Congregation Beth Israel, also known as the Orchard Street Shul, is an Orthodox Jewish synagogue at 232 Orchard Street in New Haven, Connecticut.  The synagogue building is listed on the National Register of Historic Places.

The congregation was founded in 1913 by an orthodox congregation that was formed by Jewish families who had prospered sufficiently to move beyond the neighborhood of first immigrant settlement around Oak and Lafayette Streets  to the area of upper Oak Street (renamed Legion Avenue in 1928) and  Winthrop Avenue.  First meeting in leased space, in 1915 the congregation moved into a remodeled house at 147 Orchard Street. In 1923 they purchased a lot at 232 Orchard Street for $12,000 (today $) and built the present Colonial revival style building in 1925.  The architect was Louis Abramowitz and the builder was C. Abbadessa.

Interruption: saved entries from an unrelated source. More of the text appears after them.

/-- R322, R387 and R207: LAUNCH publishes at SYS and, while the kernel has launched fewer than its declared children, puts the
child in the pool and writes its number; past them it writes 0 and marks the launch overflow. It blocks its bundle while a remote write
of its outbox stands in a link queue (R411; that it waits at issue is the model's reading, log 16). EXPOSE ORs bits 2 and 0 into OVF and NAN of the kernel's
exposure register; that it does nothing where no register is bound, which no admitted kernel shows, is the model's. YIELD sets the
context's yield flag at the end of the cycle. -/
def Obligations.ChildrenExposureAndYield : Prop :=
  ∀ (g : BitVec 3) (sd sa : BitVec 6) (s : State), s.Runs g →
    let p := s.publishCtx s.cur .sys
    let k := s.kernel s.me.kernel
    let gives (t : State) (n : BitVec 64) : Prop := t.ctxs = p.ctxs ∧ t.orders = p.orders ∧ MemSame s t ∧
      t.inflight = s.inflight ++ [s.result 1 (.s sd n) 0#7] ∧ Published s t s.cur 3 ∧ OthersSame s.cur s t ∧
      ∀ j, j ≠ s.me.kernel → t.kernel j = s.kernel j
    let held : Prop := s.undelivered s.me.outbox = true
    (held → exec (.launch g sd sa) s = .next s.block) ∧
    (¬ held → k.launched < k.children → ∃ t x, exec (.launch g sd sa) s = .next t ∧ gives t (BitVec.ofNat 64 (k.launched + 1)) ∧
      t.kernel s.me.kernel = { k with launched := k.launched + 1 } ∧ t.pool = s.pool ++ [x] ∧
      x.parent = s.me.kernel ∧ x.num = k.launched + 1 ∧ x.word = s.me.s sa) ∧
    (¬ held → k.children ≤ k.launched → ∃ t, exec (.launch g sd sa) s = .next t ∧ gives t 0#64 ∧
      t.kernel s.me.kernel = { k with lovf := true } ∧ t.pool = s.pool) ∧
    (∀ x, k.expo = some x → ∃ t, exec (.expose g sa) s = .next t ∧
      let e := mget {} s.expos x
      t = { s with expos := t.expos } ∧ (∀ y, y ≠ x → mget {} t.expos y = mget {} s.expos y) ∧
      mget {} t.expos x = { e with ovf := e.ovf || (s.me.s sa).getLsbD 2, nan := e.nan || (s.me.s sa).getLsbD 0 }) ∧
    (k.expo = none → exec (.expose g sa) s = .next s) ∧
    WritesAtEnd (.yield g) s .yield (fun c d => d = { c with yielded := true })

/-- `Claim.SignalsReachTheirHome` and `Claim.SignalWaitsEnd`. -/
def Obligations.SignalsReachTheirHomeAndEndWaits : Prop :=
  Sys2Proof.Claim.SignalsReachTheirHome ∧ Sys2Proof.Claim.SignalWaitsEnd

/-! ### Steps of the core -/

/-- R7, R36, R62 and R204: at an issue stage before which nothing else is due, with one context that may issue and whose next
bundle, of one slot instruction, stands in its fetch queue, the step is that instruction's exec in the state that names its bundle
and slot; the bundle then ends. Where the slot traps, the trap is taken and nothing else happens; where it blocks, nothing happens;
where it names a lent bank, a wait of it comes before its trap (R424). A micro-word that is due is stepped on its core. -/
def Obligations.AStepRunsTheDecodedInstruction : Prop :=
  (∀ (s : State) (u : Nat) (c : Ctx) (line : FLine) (w : Nat) (h : Header) (sl : Slot) (i : Instr) (t : State),
    s.issued = false → firstDue beforeIssue s = none → s.ctxs = [(u, c)] → Live s u → c.readyAt ≤ s.cycle → c.pend = .none →
    c.hdrRead = none → c.loop = none → c.fq = [line] → line.outside = false → line.bad = false → c.pc % 4 = 0 → c.pc < 2 ^ 64 →
    line.base = c.pc / 256 * 256 →
    c.pc % 256 + h.len ≤ 256 → h = headerRaw (line.data / 256 ^ (c.pc % 256) % 2 ^ 32) →
    w = line.data / 256 ^ (c.pc % 256) % 256 ^ h.len → decodeBundle w = .ok ⟨h, [(sl, i)]⟩ → i.guard ≠ none →
    let r := s.setIssue u ⟨h, [(sl, i)]⟩
    let r' : State := { r with iss := { r.iss with slot := sl.code } }
    exec i r' = .next t →
    (t.iss.trapped = none → t.iss.blocked = false →
      step s = .next { (t.afterBundle u c w ⟨h, [(sl, i)]⟩).clearIssue with issued := true }) ∧
    let lent (x : TrapInfo) : Prop := x.code = 0x06 ∧ x.cause = 0x02
    (∀ x, t.iss.trapped = some x → lent x → r'.unlent i = none → step s = .next { s with issued := true }) ∧
    (∀ x, t.iss.trapped = some x → (lent x → r'.unlent i ≠ none) → step s = .next
      { s.takeTrap u x c.pc (if x.code = 0x0B then (c.pc + h.len) % 2 ^ 64 else c.pc) with issued := true }) ∧
    (t.iss.trapped = none → t.iss.blocked = true → t.iss.mread = none → step s = .next { s with issued := true })) ∧
  (∀ (s : State) (k : Nat) (x : Core) (r : Routine) (i : Instr), s.issued = false → firstDue (beforeIssue.take 5) s = none →
    s.cores = [(k, x)] → x.routine = some r → r.at_ ≤ s.cycle → r.pc < r.len →
    decodeMicro (mget 0#32 (s.cluster (coreCluster k)).store ((r.start + r.pc) % 2048)).toNat = .ok i →
    step s = exec i { s with rcore := k })
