/-! ### `setCtx` -/

@[simp] theorem State.setCtx_cycle (u : Nat) (c : Ctx) : (s.setCtx u c).cycle = s.cycle := rfl
@[simp] theorem State.setCtx_issued (u : Nat) (c : Ctx) : (s.setCtx u c).issued = s.issued := rfl
@[simp] theorem State.setCtx_cur (u : Nat) (c : Ctx) : (s.setCtx u c).cur = s.cur := rfl
@[simp] theorem State.setCtx_iss (u : Nat) (c : Ctx) : (s.setCtx u c).iss = s.iss := rfl
@[simp] theorem State.setCtx_rcore (u : Nat) (c : Ctx) : (s.setCtx u c).rcore = s.rcore := rfl
@[simp] theorem State.setCtx_freeCtr (u : Nat) (c : Ctx) : (s.setCtx u c).freeCtr = s.freeCtr := rfl
@[simp] theorem State.setCtx_nextId (u : Nat) (c : Ctx) : (s.setCtx u c).nextId = s.nextId := rfl
@[simp] theorem State.setCtx_agenda (u : Nat) (c : Ctx) : (s.setCtx u c).agenda = s.agenda := rfl
@[simp] theorem State.setCtx_cores (u : Nat) (c : Ctx) : (s.setCtx u c).cores = s.cores := rfl
@[simp] theorem State.setCtx_clusters (u : Nat) (c : Ctx) : (s.setCtx u c).clusters = s.clusters := rfl
@[simp] theorem State.setCtx_benches (u : Nat) (c : Ctx) : (s.setCtx u c).benches = s.benches := rfl
@[simp] theorem State.setCtx_kernels (u : Nat) (c : Ctx) : (s.setCtx u c).kernels = s.kernels := rfl
@[simp] theorem State.setCtx_inflight (u : Nat) (c : Ctx) : (s.setCtx u c).inflight = s.inflight := rfl
@[simp] theorem State.setCtx_ends (u : Nat) (c : Ctx) : (s.setCtx u c).ends = s.ends := rfl
@[simp] theorem State.setCtx_stores (u : Nat) (c : Ctx) : (s.setCtx u c).stores = s.stores := rfl
@[simp] theorem State.setCtx_putqs (u : Nat) (c : Ctx) : (s.setCtx u c).putqs = s.putqs := rfl
@[simp] theorem State.setCtx_mem (u : Nat) (c : Ctx) : (s.setCtx u c).mem = s.mem := rfl
@[simp] theorem State.setCtx_poison (u : Nat) (c : Ctx) : (s.setCtx u c).poison = s.poison := rfl
@[simp] theorem State.setCtx_eccCount (u : Nat) (c : Ctx) : (s.setCtx u c).eccCount = s.eccCount := rfl
@[simp] theorem State.setCtx_ncc (u : Nat) (c : Ctx) : (s.setCtx u c).ncc = s.ncc := rfl
@[simp] theorem State.setCtx_orders (u : Nat) (c : Ctx) : (s.setCtx u c).orders = s.orders := rfl
@[simp] theorem State.setCtx_expos (u : Nat) (c : Ctx) : (s.setCtx u c).expos = s.expos := rfl
@[simp] theorem State.setCtx_sigs (u : Nat) (c : Ctx) : (s.setCtx u c).sigs = s.sigs := rfl
@[simp] theorem State.setCtx_cmds (u : Nat) (c : Ctx) : (s.setCtx u c).cmds = s.cmds := rfl
@[simp] theorem State.setCtx_ceNext (u : Nat) (c : Ctx) : (s.setCtx u c).ceNext = s.ceNext := rfl
@[simp] theorem State.setCtx_ceLast (u : Nat) (c : Ctx) : (s.setCtx u c).ceLast = s.ceLast := rfl
@[simp] theorem State.setCtx_collLast (u : Nat) (c : Ctx) : (s.setCtx u c).collLast = s.collLast := rfl
@[simp] theorem State.setCtx_tlbs (u : Nat) (c : Ctx) : (s.setCtx u c).tlbs = s.tlbs := rfl
@[simp] theorem State.setCtx_faultSeq (u : Nat) (c : Ctx) : (s.setCtx u c).faultSeq = s.faultSeq := rfl
@[simp] theorem State.setCtx_slip (u : Nat) (c : Ctx) : (s.setCtx u c).slip = s.slip := rfl
@[simp] theorem State.setCtx_slipRing (u : Nat) (c : Ctx) : (s.setCtx u c).slipRing = s.slipRing := rfl
@[simp] theorem State.setCtx_caps (u : Nat) (c : Ctx) : (s.setCtx u c).caps = s.caps := rfl
@[simp] theorem State.setCtx_cells (u : Nat) (c : Ctx) : (s.setCtx u c).cells = s.cells := rfl
@[simp] theorem State.setCtx_shut (u : Nat) (c : Ctx) : (s.setCtx u c).shut = s.shut := rfl
@[simp] theorem State.setCtx_revokes (u : Nat) (c : Ctx) : (s.setCtx u c).revokes = s.revokes := rfl
@[simp] theorem State.setCtx_deadChs (u : Nat) (c : Ctx) : (s.setCtx u c).deadChs = s.deadChs := rfl
@[simp] theorem State.setCtx_locked (u : Nat) (c : Ctx) : (s.setCtx u c).locked = s.locked := rfl
@[simp] theorem State.setCtx_evbase (u : Nat) (c : Ctx) : (s.setCtx u c).evbase = s.evbase := rfl
@[simp] theorem State.setCtx_fabcfg (u : Nat) (c : Ctx) : (s.setCtx u c).fabcfg = s.fabcfg := rfl
@[simp] theorem State.setCtx_exports (u : Nat) (c : Ctx) : (s.setCtx u c).exports = s.exports := rfl
@[simp] theorem State.setCtx_jobTags (u : Nat) (c : Ctx) : (s.setCtx u c).jobTags = s.jobTags := rfl
@[simp] theorem State.setCtx_ports (u : Nat) (c : Ctx) : (s.setCtx u c).ports = s.ports := rfl
@[simp] theorem State.setCtx_links (u : Nat) (c : Ctx) : (s.setCtx u c).links = s.links := rfl
@[simp] theorem State.setCtx_arbw (u : Nat) (c : Ctx) : (s.setCtx u c).arbw = s.arbw := rfl
@[simp] theorem State.setCtx_arbwNext (u : Nat) (c : Ctx) : (s.setCtx u c).arbwNext = s.arbwNext := rfl
@[simp] theorem State.setCtx_hqs (u : Nat) (c : Ctx) : (s.setCtx u c).hqs = s.hqs := rfl
@[simp] theorem State.setCtx_lastQ (u : Nat) (c : Ctx) : (s.setCtx u c).lastQ = s.lastQ := rfl
@[simp] theorem State.setCtx_pool (u : Nat) (c : Ctx) : (s.setCtx u c).pool = s.pool := rfl
@[simp] theorem State.setCtx_aborts (u : Nat) (c : Ctx) : (s.setCtx u c).aborts = s.aborts := rfl
@[simp] theorem State.setCtx_roots (u : Nat) (c : Ctx) : (s.setCtx u c).roots = s.roots := rfl
@[simp] theorem State.setCtx_budgets (u : Nat) (c : Ctx) : (s.setCtx u c).budgets = s.budgets := rfl
@[simp] theorem State.setCtx_budNext (u : Nat) (c : Ctx) : (s.setCtx u c).budNext = s.budNext := rfl
@[simp] theorem State.setCtx_boot (u : Nat) (c : Ctx) : (s.setCtx u c).boot = s.boot := rfl
@[simp] theorem State.setCtx_bootaddr (u : Nat) (c : Ctx) : (s.setCtx u c).bootaddr = s.bootaddr := rfl
@[simp] theorem State.setCtx_image (u : Nat) (c : Ctx) : (s.setCtx u c).image = s.image := rfl
@[simp] theorem State.setCtx_scht (u : Nat) (c : Ctx) : (s.setCtx u c).scht = s.scht := rfl
@[simp] theorem State.setCtx_reloc (u : Nat) (c : Ctx) : (s.setCtx u c).reloc = s.reloc := rfl
@[simp] theorem State.setCtx_evicted (u : Nat) (c : Ctx) : (s.setCtx u c).evicted = s.evicted := rfl
@[simp] theorem State.setCtx_cresumes (u : Nat) (c : Ctx) : (s.setCtx u c).cresumes = s.cresumes := rfl
@[simp] theorem State.setCtx_ringAborts (u : Nat) (c : Ctx) : (s.setCtx u c).ringAborts = s.ringAborts := rfl
@[simp] theorem State.setCtx_ringStarts (u : Nat) (c : Ctx) : (s.setCtx u c).ringStarts = s.ringStarts := rfl
@[simp] theorem State.setCtx_inbound (u : Nat) (c : Ctx) : (s.setCtx u c).inbound = s.inbound := rfl
@[simp] theorem State.setCtx_reports (u : Nat) (c : Ctx) : (s.setCtx u c).reports = s.reports := rfl
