theorem mrunF (g : BitVec 3) (idx : BitVec 8) (sh : BitVec 2) (sw : Bool) (rep : BitVec 12) (inc : BitVec 8) : Statement (.mrunF g idx sh sw rep inc) := by
  refine rt_of rfl fun hw w hW => ?_
  have := g.isLt; have := idx.isLt; have := sh.isLt; have := b2n_le sw; have := rep.isLt; have := inc.isLt
  simp only [mWord, mrunWord, Nat.reducePow] at *
  have f0 : bfld w 53 3 = g := bfld_of _ _ _ (by simp only [Nat.reducePow]; omega)
  have f1 : fld w 56 8 = 0 := fld_of _ _ _ _ (by simp only [Nat.reducePow]; omega)
  have f2 : bit w 44 = true := bit_of _ _ _ (by simp only [Nat.reducePow, b2n_true, b2n_false]; omega)
  have f3 : bfld w 45 8 = idx := bfld_of _ _ _ (by simp only [Nat.reducePow]; omega)
  have f4 : bfld w 42 2 = sh := bfld_of _ _ _ (by simp only [Nat.reducePow]; omega)
  have f5 : bit w 41 = sw := bit_of _ _ _ (by simp only [Nat.reducePow, b2n_true, b2n_false]; omega)
  have f6 : bfld w 29 12 = rep := bfld_of _ _ _ (by simp only [Nat.reducePow]; omega)
  have f7 : bfld w 21 8 = inc := bfld_of _ _ _ (by simp only [Nat.reducePow]; omega)
  have f8 : fld w 0 21 = 0 := fld_of _ _ _ _ (by simp only [Nat.reducePow]; omega)
  clear hW
  show decodeM w = _
  simp only [decodeM, f0, f1, f2, f3, f4, f5, f6, f7, f8]
  exact checked_ok rfl hw

theorem mpload (g : BitVec 3) (idx : BitVec 8) (bank : BitVec 4) (off : BitVec 12) : Statement (.mpload g idx bank off) := by
  refine rt_of rfl fun hw w hW => ?_
  have := g.isLt; have := idx.isLt; have := bank.isLt; have := off.isLt
  simp only [mWord, mrunWord, Nat.reducePow] at *
  have f0 : bfld w 53 3 = g := bfld_of _ _ _ (by simp only [Nat.reducePow]; omega)
  have f1 : fld w 56 8 = 1 := fld_of _ _ _ _ (by simp only [Nat.reducePow]; omega)
  have f2 : bit w 20 = false := bit_of _ _ _ (by simp only [Nat.reducePow, b2n_true, b2n_false]; omega)
  have f3 : fld w 21 24 = 0 := fld_of _ _ _ _ (by simp only [Nat.reducePow]; omega)
  have f4 : fld w 0 4 = 0 := fld_of _ _ _ _ (by simp only [Nat.reducePow]; omega)
  have f5 : bfld w 45 8 = idx := bfld_of _ _ _ (by simp only [Nat.reducePow]; omega)
  have f6 : bfld w 16 4 = bank := bfld_of _ _ _ (by simp only [Nat.reducePow]; omega)
  have f7 : bfld w 4 12 = off := bfld_of _ _ _ (by simp only [Nat.reducePow]; omega)
  clear hW
  show decodeM w = _
  simp only [decodeM, f0, f1, f2, f3, f4, f5, f6, f7]
  exact checked_ok rfl hw

theorem mploadP (g : BitVec 3) (k : BitVec 3) (sa : BitVec 6) : Statement (.mploadP g k sa) := by
  refine rt_of rfl fun hw w hW => ?_
  have := g.isLt; have := k.isLt; have := sa.isLt
  simp only [mWord, mrunWord, Nat.reducePow] at *
  have f0 : bfld w 53 3 = g := bfld_of _ _ _ (by simp only [Nat.reducePow]; omega)
  have f1 : fld w 56 8 = 1 := fld_of _ _ _ _ (by simp only [Nat.reducePow]; omega)
  have f2 : bit w 20 = true := bit_of _ _ _ (by simp only [Nat.reducePow, b2n_true, b2n_false]; omega)
  have f3 : fld w 21 24 = 0 := fld_of _ _ _ _ (by simp only [Nat.reducePow]; omega)
  have f4 : fld w 45 8 = 0 := fld_of _ _ _ _ (by simp only [Nat.reducePow]; omega)
  have f5 : fld w 0 11 = 0 := fld_of _ _ _ _ (by simp only [Nat.reducePow]; omega)
  have f6 : bfld w 17 3 = k := bfld_of _ _ _ (by simp only [Nat.reducePow]; omega)
  have f7 : bfld w 11 6 = sa := bfld_of _ _ _ (by simp only [Nat.reducePow]; omega)
  clear hW
  show decodeM w = _
  simp only [decodeM, f0, f1, f2, f3, f4, f5, f6, f7]
  exact checked_ok rfl hw

theorem lend (g : BitVec 3) (k : BitVec 4) : Statement (.lend g k) := by
  refine rt_of rfl fun hw w hW => ?_
  have := g.isLt; have := k.isLt
  simp only [mWord, mrunWord, Nat.reducePow] at *
  have f0 : bfld w 53 3 = g := bfld_of _ _ _ (by simp only [Nat.reducePow]; omega)
  have f1 : fld w 56 8 = 2 := fld_of _ _ _ _ (by simp only [Nat.reducePow]; omega)
  have f2 : fld w 21 24 = 0 := fld_of _ _ _ _ (by simp only [Nat.reducePow]; omega)
  have f3 : fld w 49 4 = 0 := fld_of _ _ _ _ (by simp only [Nat.reducePow]; omega)
  have f4 : fld w 0 21 = 0 := fld_of _ _ _ _ (by simp only [Nat.reducePow]; omega)
  have f5 : bfld w 45 4 = k := bfld_of _ _ _ (by simp only [Nat.reducePow]; omega)
  clear hW
  show decodeM w = _
  simp only [decodeM, f0, f1, f2, f3, f4, f5]
  exact checked_ok rfl hw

By the late twentieth century, the membership was elderly, the Jewish population of the city had moved elsewhere, and the future of the synagogue was in doubt.

Efforts to preserve the synagogue were organized by the Cultural Heritage Artists Project  and the synagogue returned to regular weekly use during 2011 under the leadership of Rabbi Mendy Hecht, whose grandfather Rabbi Maurice I. Hecht had been rabbi at the shul for 45 years, and whose father Rabbi Sheya Hecht had also served in the pulpit.

The synagogue was listed on the National Register of Historic Places in 1995.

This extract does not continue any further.